1992年 YZE750T Super Tenere(OW D8)
第14回にあたるこの年は、フランス・ルーアンからシルトを経由してルカップ(ケープタウン)まで総走行距離12,500kmにおよぶ初のアフリカ縦断レースとなった。2気筒「Super Tenere」も3年目を迎え排気量を850ccにアップ、初の超ロングラリーにあわせて入念なファクトリーチューンが施された。この大会はピーターハンセル選手の2連覇に終わったが、この「YZE750T Super Tenere」が、モータースポーツ開発部が担当した最後のパリ・ダカールマシンとなった。

● Engine type:Liquid-cooled 4-stroke DOHC 5-valve paralleltwin-cylinder 849cc
● Fueltank capacity: 67L(main42L+rear25L)●Weight:189kg

 

1995年 XTZ850R
1994年のレギュレーション変更のためヤマハファクトリーは1年間活動を休止。翌95年から「一般市場で15台以上市販されているマシン」という新規定にあわせて開発したモデル。

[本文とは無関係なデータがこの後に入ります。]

/-- R85: stride, then range. -/
theorem trnCause_eq (base stride : Field) : trnCause c base stride =
    if stride = 0 then some .badStride
    else if c.memBlocks < base.toNat + (c.width.bits - 1) * stride.toNat + 1 then some .addrRange
    else none := by
  have hstride : stride.toNat = 0 ↔ stride = 0 := BitVec.toNat_inj (y := 0#16)
  simp only [trnCause, firstCause_cons, firstCause_nil, decide_eq_true_eq, hstride, not_inRange_iff, span_base,
    span_size, Nat.add_assoc]

/-- R87: the checks of `TRNR` are those of `TRN`. -/
theorem trnrCause_eq_trnCause (base stride : Field) : trnrCause c base stride = trnCause c base stride := rfl

/-- R86: stride, then range, then overlap. -/
theorem trndCause_eq (dst src stride : Field) : trndCause c dst src stride =
    if stride = 0 then some .badStride
    else if c.memBlocks < src.toNat + (c.width.bits - 1) * stride.toNat + 1 ∨
      c.memBlocks < dst.toNat + c.width.bits then some .addrRange
    else if (direct dst c.width.bits).overlaps (span c.width src.toNat stride.toNat) then some .overlap
    else none := by
  have hstride : stride.toNat = 0 ↔ stride = 0 := BitVec.toNat_inj (y := 0#16)
  simp only [trndCause, firstCause_cons, firstCause_nil, decide_eq_true_eq, hstride, not_inRange_and_iff,
    span_base, span_size, direct_base, direct_size, Nat.add_assoc]

/-- R102, R103: range, then overlap. -/
theorem copyCause_eq (dst src : Field) (n : Nat) : copyCause c dst src n =
    if c.memBlocks < src.toNat + n ∨ c.memBlocks < dst.toNat + n then some .addrRange
    else if (direct dst n).overlaps (direct src n) then some .overlap
    else none := by
  simp only [copyCause, firstCause_cons, firstCause_nil, not_inRange_and_iff, direct_base, direct_size]

/-- R152: range, then overlap with either source. -/
theorem bmul64Cause_eq (dst a b : Field) : bmul64Cause c dst a b =
    if c.memBlocks < a.toNat + 64 ∨ c.memBlocks < b.toNat + 64 ∨ c.memBlocks < dst.toNat + 64 then
      some .addrRange
    else if (direct dst 64).overlaps (direct a 64) ∨ (direct dst 64).overlaps (direct b 64) then
      some .overlap
    else none := by
  simp only [bmul64Cause, firstCause_cons, firstCause_nil, not_inRange_and_and_iff, Bool.or_eq_true,
    direct_base, direct_size]

/-- R134, R138: range, then `dst = src`. -/
theorem laneCopyCause_eq (dst src : Field) : laneCopyCause c dst src =
    if c.memBlocks ≤ src.toNat ∨ c.memBlocks ≤ dst.toNat then some .addrRange
    else if dst = src then some .overlap
    else none := by
  simp only [laneCopyCause, firstCause_cons, firstCause_nil, not_inRange_and_iff, direct_base, direct_size,
    Nat.lt_succ_iff, decide_eq_true_eq, BitVec.toNat_inj]

/-- R137: range, then `dst = a` or `dst = b`. -/
theorem pmulCause_eq (dst a b : Field) : pmulCause c dst a b =
    if c.memBlocks ≤ a.toNat ∨ c.memBlocks ≤ b.toNat ∨ c.memBlocks ≤ dst.toNat then some .addrRange
    else if dst = a ∨ dst = b then some .overlap
    else none := by
  simp only [pmulCause, firstCause_cons, firstCause_nil, not_inRange_and_and_iff, direct_base, direct_size,
    Nat.lt_succ_iff, Bool.or_eq_true, decide_eq_true_eq, BitVec.toNat_inj]

end Checks

end Sys2Proof.Machine
end

section
/-! SUPPORT. What `ISSUE` does by the state of the block and the fault of the word (60_exceptions.md R163,
R164), and what a halted block keeps along a run. -/

namespace Sys2Proof.Machine

variable {s t : State} {cw : Command}

theorem exec_halted (hf : s.fault = true) (i : Instr) : exec i s = .next s := by
  rw [exec_eq, command_halted hf]

theorem issue_halted (hf : s.fault = true) (cw : Command) : issue cw s = .next s := by
  cases hd : decode cw with
  | error e => rw [issue_illegal hd, if_pos hf]
  | ok i => rw [issue_ok hd, exec_halted hf]

/-- The word recorded is the word as issued, since the word of the decoded command is that word (log 11). -/
theorem issue_faults {c : Cause} (hf : s.fault = false) (hc : wordCause s.cfg cw = some c) :
    issue cw s = .next (s.raiseFault c cw) := by
  cases hd : decode cw with
  | error e =>
    rw [wordCause_error _ hd] at hc
    rw [issue_error hd, hc, command_faults hf]
  | ok i =>
    rw [wordCause_ok _ hd] at hc
    rw [issue_ok hd, exec_faults hf hc, ← eq_encode_of_decode hd]

theorem issue_completes (hf : s.fault = false) (hc : wordCause s.cfg cw = none) :
    ∃ i, issue cw s = .next (instrEffect i s) := by
  cases hd : decode cw with
  | error e =>
    rw [wordCause_error _ hd] at hc
    cases hc
  | ok i =>
    rw [wordCause_ok _ hd] at hc
    exact ⟨i, (issue_ok hd s).trans (exec_completes hf hc)⟩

1991年に発売されたロードスポーツ「TDM850」の水冷、DOHC、5バルブ、850ccエンジンを採用してヤマハモーターフランスで製作された。市販モデルとはいえワークスレベルのポテンシャルを備えたモデルで、プライベーター達に大きな可能性を与えることとなった。

● Engine type:Liquid-cooled 4-stroke DOHC 5-valve paralleltwin-cylinder849cc
● Fueltank capacity: 53L ●Weight: 210kg

「XTZ850TRX」は、この後ファクトリーでマシン製作を行っている。エンジンのマウント数を増やしたり、車体も砂漠でのスネーキングを減らすために剛性を高めている。単気筒の時代にくらべると相当剛性は上がっていると思います。フレームに人間の体重をブラスして行う落下実験テストなども実施していました。